Fulton County v. ACTION OUTDOOR ADVERTISING, JV, LLC.
289 Ga. 347
| Ga. | 2011Background
- Sign companies sought Fulton County permits for billboards in unincorporated areas now within new cities Sandy Springs, Milton, Johns Creek, and annexed Alpharetta area.
- Fulton County denied or deferred permits under the county sign ordinance.
- Galberaith held the Fulton County sign ordinance unconstitutional under the First Amendment.
- After Galberaith, trial court granted summary judgment in favor sign companies, finding vested rights upon filing applications.
- Cities formed/reorganized jurisdiction; Fulton County argued it no longer had authority to issue permits and that vesting should be reconsidered.
- Record showed conflicting and incomplete overlay district regulations, raising questions about their effect on billboard approvals.
Issues
| Issue | Plaintiff's Argument | Defendant's Argument | Held |
|---|---|---|---|
| Whether sign companies have vested rights to erect billboards despite invalidation of the ordinance. | Sign companies obtained vested rights when applications were filed. | Without a valid ordinance in Fulton County, vesting could be affected by later changes. | Yes, vested rights attached upon proper applications; void ordinance could not defeat them. |
| Whether vesting survives creation of new cities and annexations. | Vested rights should survive jurisdictional changes. | New jurisdictions could retroactively alter rights. | Vested rights survive; cannot be retroactively divested by new entities. |
| Whether overlay district provisions prohibited billboard construction or created barriers to vesting. | Overlay regulations barred billboards in some districts. | Ambiguities in overlays could impede the grant of permits. | Overlays did not clearly prohibit billboards; no valid restrictions at filing time. |
| Whether the remedy was mandamus and proper given lack of current permits. | Mandamus appropriate to compel construction under vested rights. | Remedy not mandamus since permits not needed; other remedies exist. | Remedy properly awarded as summary judgment recognizing vested rights; not mandamus. |
| Whether backdated permits or OCGA 36-60-26 affected vested rights. | Backdated permits statutes cannot retroactively affect vested rights. | Statute could retroactively remove rights once applicable. | OCGA 36-60-26 cannot retroactively divest vested rights; not applicable. |
Key Cases Cited
- Fulton County v. Galberaith, 282 Ga. 314 (2007) (held Fulton ordinance unconstitutional under First Amendment)

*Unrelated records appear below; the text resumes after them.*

-- ==== Sys2Proof/Machine/Extension.lean ====
section
/-! DEFINITION. Vector integer extension (R200 to R208). -/

namespace Sys2Proof.Machine

/-- R201, for the factor `k` of the suffix `.vf<k>`: source EEW SEW/k and EMUL LMUL/k. -/
def extReserved (s : State) (k : Nat) (vd vs2 : RegNo) (vm : Bool) : Bool :=
  !(groupOk s.cfg vd s.lmul8 s.sew && groupOk s.cfg vs2 (s.lmul8 / k) (s.sew / k) && v0Ok vd vm &&
    overlapOk vd s.sew s.lmul8 vs2 (s.sew / k) (s.lmul8 / k))

/-- `vzext.vf8` (R202). -/
def execVzextVf8 (vd vs2 : RegNo) (vm : Bool) (s : State) : Result :=
  arithVec s (encode (.vzextVf8 vd vs2 vm)) (extReserved s 8 vd vs2 vm) vd s.sew (s.maskOn vm)
    (fun i => (s.elem vs2 (s.sew / 8) i).setWidth s.sew)

/-- `vsext.vf8` (R203). -/
def execVsextVf8 (vd vs2 : RegNo) (vm : Bool) (s : State) : Result :=
  arithVec s (encode (.vsextVf8 vd vs2 vm)) (extReserved s 8 vd vs2 vm) vd s.sew (s.maskOn vm)
    (fun i => (s.elem vs2 (s.sew / 8) i).signExtend s.sew)

/-- `vzext.vf4` (R204). -/
def execVzextVf4 (vd vs2 : RegNo) (vm : Bool) (s : State) : Result :=
  arithVec s (encode (.vzextVf4 vd vs2 vm)) (extReserved s 4 vd vs2 vm) vd s.sew (s.maskOn vm)
    (fun i => (s.elem vs2 (s.sew / 4) i).setWidth s.sew)

/-- `vsext.vf4` (R205). -/
def execVsextVf4 (vd vs2 : RegNo) (vm : Bool) (s : State) : Result :=
  arithVec s (encode (.vsextVf4 vd vs2 vm)) (extReserved s 4 vd vs2 vm) vd s.sew (s.maskOn vm)
    (fun i => (s.elem vs2 (s.sew / 4) i).signExtend s.sew)

/-- `vzext.vf2` (R206). -/
def execVzextVf2 (vd vs2 : RegNo) (vm : Bool) (s : State) : Result :=
  arithVec s (encode (.vzextVf2 vd vs2 vm)) (extReserved s 2 vd vs2 vm) vd s.sew (s.maskOn vm)
    (fun i => (s.elem vs2 (s.sew / 2) i).setWidth s.sew)

/-- `vsext.vf2` (R207). -/
def execVsextVf2 (vd vs2 : RegNo) (vm : Bool) (s : State) : Result :=
  arithVec s (encode (.vsextVf2 vd vs2 vm)) (extReserved s 2 vd vs2 vm) vd s.sew (s.maskOn vm)
    (fun i => (s.elem vs2 (s.sew / 2) i).signExtend s.sew)


end Sys2Proof.Machine
end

- Granite State Outdoor Advertising v. City of Roswell, 283 Ga. 417 (2008) (supports that entire ordinance can be struck for content-based restriction)
- Hayes v. Howell, 251 Ga. 580 (1983) (vested rights definitional standards for non-retroactive protection)
- Recycle & Recover v. Ga. Bd. of Natural Resources, 266 Ga. 253 (1996) (vesting when law in existence at application time; retroactivity limits)
- WMM Properties v. Cobb County, 255 Ga. 436 (1986) (landowner/party vested right to building permit under law in effect at filing)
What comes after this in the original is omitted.